## Work to be completed:
Wherever a line of the listing holds the string "stands", copy that line.

Extracted records: Begin

-- ==== Sys2Proof/Machine/CmdKeys.lean ====
section
/-! DEFINITION. Bodies of the Keys family (R265–R288, R291, R384, R385) and the steps of its accepted work. -/
namespace Sys2Proof.Machine

/-- Fresh randomness of `n` words for a command, or HW_FAULT while randomness is halted (R616). -/
def withRandom (r : ReplyTo) (body : State → State) (s : State) : State :=
  if randomOk s then body s else refuse r stHwFault 0xFFFF 0 s

/-- A refusal of the key store answers a command, a missing usage counted (R271). -/
def keyRefuse (r : ReplyTo) (x : Refused) (s : State) : State :=
  if x.1 = stBusyRetry then reply r x.1 (busyBytes x.2) s else refuse r x.1 0xFFFF x.2 (countPolicy x s)

/-- AUTH_NONCE (R267): 16 bytes of the DRBG; a fifth voids the oldest. It needs no key and is served in every state of the key store (DEDUCED, log 75). -/
def cmdAuthNonce (r : ReplyTo) (s : State) : State :=
  withRandom r (fun s =>
    let n := peekBytes s 0 16
    let s := generate 4 s
    let l := s.ks.nonces ++ [n]
    ok r n { s with ks := { s.ks with nonces := l.drop (l.length - 4) } }) s

/-- New key material of a type from the free values `i` places ahead (R269, R616): a P-256 key is a scalar in range. -/
def newMaterial (s : State) (i ktype : Nat) : Bytes :=
  if ktype = 4 then be 32 (drawScalar s i) else peekBytes s i ((keyLen ktype).getD 16)

/-- X ‖ Y that goes with a generated key; nothing for a symmetric one. -/
def pubPart (ktype : Nat) (key : Bytes) : Bytes := if ktype = 4 then pubOf (beNat key) else []

/-! ### Import (R274, R384) -/

/-- The fields of KEY_IMPORT from FORM onward, at an offset. -/
structure ImportFields where
  form   : Nat
  wslot  : Nat
  ktype  : Nat
  usage  : Nat
  attr   : Nat
  pend   : Nat
  keyId  : Nat
  hpub   : Bytes
  wrapped : Bytes
  deriving DecidableEq, Repr

/-- The fields that a payload spells. -/
def importFields (b : Bytes) (o : Nat) : ImportFields :=
  { form := byteAt b o, wslot := byteAt b (o + 1), ktype := byteAt b (o + 2), usage := at_ b (o + 3) 2, attr := byteAt b (o + 5),
    pend := byteAt b (o + 6), keyId := at_ b (o + 7) 8, hpub := slice b (o + 15) 64, wrapped := slice b (o + 81) (at_ b (o + 79) 2) }

/-- K_IMP of an import session and the host's key (R274); none when H is no point of the curve. -/
def importKey (x : ImportSession) (hpub : Bytes) : Option Bytes := (ecdhX x.d hpub).map fun z => kdf z (ascii "OZS-IMP") (uidBytes ++ x.challenge) 256

/-- The key that unwraps an import (R274): a WRAP slot's, or the session's. AES alone unwraps by KWP; without a session the DENIED of a thing not present; a peer
key off the curve is a verification that fails. -/
def unwrapKey (f : ImportFields) (s : State) : Except Refused Bytes :=
  if f.form = 0 then
    match useSlot f.wslot 0x10 s with
    | .error x => .error x
    | .ok x => if x.ktype = 1 ∨ x.ktype = 2 then .ok x.key else .error (stDenied, 8)
  else match ksRefusal s, s.ks.session with
    | some x, _ => .error x
    | none, none => .error (stDenied, 0x0D)
    | none, some x =>
      match importKey x f.hpub with
      | some k => .ok k
      | none => .error (stDenied, 0x0A)

/-- The imported key material (R274, R291). -/
def importMaterial (f : ImportFields) (s : State) : Except Refused Bytes :=
  match unwrapKey f s with
  | .error x => .error x
  | .ok k =>
    match aesKwpInv k f.wrapped with
    | none => .error (stDenied, 0x0A)
    | some m => if some m.length = keyLen f.ktype then .ok m else .error (stBadLength, 0)

/-- A session serves one import (R274). -/
def sessionUsed (f : ImportFields) (s : State) : State :=
  if f.form = 1 then { (dropSlot 11 s) with ks := { (dropSlot 11 s).ks with session := none } } else s

/-- Material at acceptance: an import whose key or material is refused now is refused at check 13 (R336). -/
def importRefusal (f : ImportFields) (s : State) : Refusal13 :=
  match importMaterial f s with
  | .error x => some x
  | .ok _ => none

/-! ### Creation and update on a handle (R278, R282) -/

/-- A creation on this handle is refused (R277, R278, R291). -/
def createRefusal (n : Nat) (s : State) : Refusal13 :=
  match ksRefusal s with
  | some x => some x
  | none =>
    if handleFree s n then none
    else match validHalf s n with
      | .ok _ => some (stDenied, 0x0C)
      | .error x => if x.1 = stHwFault then some x else some (stDenied, 0x0C)

/-- An update of this handle is refused (R277, R291): also where KE0 is at its maximum and cannot move to the new half's EPOCH_VAL (R281, R282). -/
def updateRefusal (n : Nat) (s : State) : Refusal13 :=
  match ksRefusal s with
  | some x => some x
  | none =>
    match validHalf s n with
    | .ok _ => if 2 ^ 64 ≤ epochOf s 0 + 1 then some (stLocked, 0) else none
    | .error x => some x

/-- A key is created in half A of a free handle under its header (R278). -/
def createAs (n : Nat) (h : BlobHeader) (key : Bytes) (s : State) : State := writeHalf n false (mkBlob s h key) s

/-- A new key is created in half A of a free handle, bound to KE0 (R278). -/
def createKey (n ktype usage attrBits : Nat) (origin : Bool) (keyId : Nat) (key : Bytes) (s : State) : State :=
  createAs n (newHeader s ktype usage attrBits origin 0 (epochOf s 0) keyId) key s

/-- The valid half of a handle carries this KEY_ID: a step that ran before has been done (R278). -/
def holdsKeyId (n keyId : Nat) (s : State) : Option Bytes :=
  match validHalf s n with
  | .ok (_, h, key) => if h.keyId = keyId then some key else none
  | .error _ => none

/-- The half an update writes in step 1: the one that is not valid, with EPOCH_VAL = KE0 + 1 (R282). -/
def updateWrite (n ktype usage attrBits : Nat) (origin : Bool) (keyId : Nat) (key : Bytes) (s : State) : State :=
  match validHalf s n with
  | .ok (isB, _, _) =>
    writeHalf n (!isB) (mkBlob s (newHeader s ktype usage attrBits origin 0 (epochOf s 0 + 1) keyId) key) s
  | .error _ => s

/-- STEP_DATA of an update: KEY_ID and EPOCH_VAL of the new half (R282, R318). -/
def updateData (keyId ev : Nat) : Bytes := le 8 keyId ++ le 8 ev

/-- Step 2 of an update (R282): whether KE0 stands just below the new half's EPOCH_VAL and has to be incremented; the failure of the counter ends it. -/
def updateMove (ev : Nat) (s : State) : Except Refused Bool :=
  match ctrRead s 0 with
  | none => .error (stHwFault, 0)
  | some v => if v + 1 = ev then (if v + 1 ≥ 2 ^ 64 then .error (stLocked, 0) else .ok true) else .ok false

/-- Step 3 of an update (R282): the half that is not valid now is retired. -/
def updateRetire (n : Nat) (s : State) : State :=
  match validHalf s n with
  | .ok (isB, _, _) => retireHalf n (!isB) s
  | .error _ => s

/-- Steps 2 and 3 of an update, by the last boundary journaled; `result` is what the command returns (R282). -/
def updateRest (n : Nat) (w : Work) (result : Bytes) (s : State) : StepRes :=
  let ev := at_ w.stepData 8 8
  if w.step = 1 then
    match updateMove ev s with
    | .error x => overNot x.1 x.2 s
    | .ok true => counterStep 0 s
    | .ok false => (.boundary 2 67 w.stepData, epochMoved 0 s)
  else overOk result (updateRetire n s)

/-! ### Commands -/

/-- Words of DRBG output that new key material and its KEY_ID take. -/
def keyWords : Nat := 10

/-- A KEY_ID drawn at acceptance as STEP_DATA (R278). -/
def drawKeyId (s : State) : Bytes × State := (le 8 (peekKeyId s 0), generate 2 s)

/-- Refusal while randomness is halted (R616). -/
def randomRefusal (s : State) : Refusal13 := if randomOk s then none else some (stHwFault, 0)

/-- The first refusal of two. -/
def firstOf (a b : Refusal13) : Refusal13 := a.or b

/-- KEY_GEN (R278, R384). -/
def cmdKeyGen (p : Packet) (r : ReplyTo) (s : State) : State :=
  journaledKey 0x31 p r (firstOf (createRefusal (byteAt p.payload 0) s) (randomRefusal s)) [.dealer, .fleetHost] drawKeyId s

/-- KEY_GEN runs (R278). -/
def stepKeyGen (w : Work) (s : State) : StepRes :=
  let b := w.payload
  let n := byteAt b 0
  let kt := byteAt b 1
  let keyId := at_ w.stepData 0 8
  match ksRefusal s, holdsKeyId n keyId s, createRefusal n s with
  | some x, _, _ => overKey x s
  | none, some key, _ => overOk (le 8 keyId ++ [byte n, 0, 0, 0] ++ pubPart kt key) s
  | none, none, some x => overKey x s
  | none, none, none =>
    if !randomOk s then overNot stHwFault 0 s
    else
      let key := newMaterial s 0 kt
      let s := createKey n kt (at_ b 2 2) (byteAt b 4) true keyId key (generate 8 s)
      overOk (le 8 keyId ++ [byte n, 0, 0, 0] ++ pubPart kt key) s

/-- EPOCH_VAL of a host-held blob that is made now (R284, R384): KEe, or KEe + 1 with PENDING; 0 of an unbound one. -/
def hostEpoch (s : State) (idx pend : Nat) : Nat := if idx = 0xFF then 0 else (epochOf s idx + pend) % 2 ^ 64

/-- KEY_GEN_BLOB (R384). -/
def cmdKeyGenBlob (p : Packet) (r : ReplyTo) (s : State) : State :=
  match ksRefusal s with
  | some x => keyRefuse r x s
  | none =>
    withRandom r (withCred 0x32 p r [.dealer, .fleetHost] true fun _ s =>
      let b := p.payload
      let kt := byteAt b 0
      let key := newMaterial s 0 kt
      let h := newHeader s kt (at_ b 1 2) (byteAt b 3) true (byteAt b 4) (hostEpoch s (byteAt b 4) (byteAt b 5)) (peekKeyId s 8)
      ok r (mkBlob s h key ++ pubPart kt key) (generate keyWords s)) s

/-- The header of a key that never stands in a blob: its usage, its NOEXPORT and LEARN, which the manual does not state, and its KEY_ID are free values from `i`
places ahead on (R269, R286, log 77). -/
def openHeader (s : State) (i ktype : Nat) : BlobHeader :=
  newHeader s ktype (wfld (peek s i) 0 7) (wfld (peek s i) 8 8) true 0xFF 0 (peekKeyId s (i + 1))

Extracted records: End

## Answer section:
/-- Step 2 of an update (R282): whether KE0 stands just below the new half's EPOCH_VAL and has to be incremented; the failure of the counter ends it. -/
/-- The header of a key that never stands in a blob: its usage, its NOEXPORT and LEARN, which the manual does not state, and its KEY_ID are free values from `i`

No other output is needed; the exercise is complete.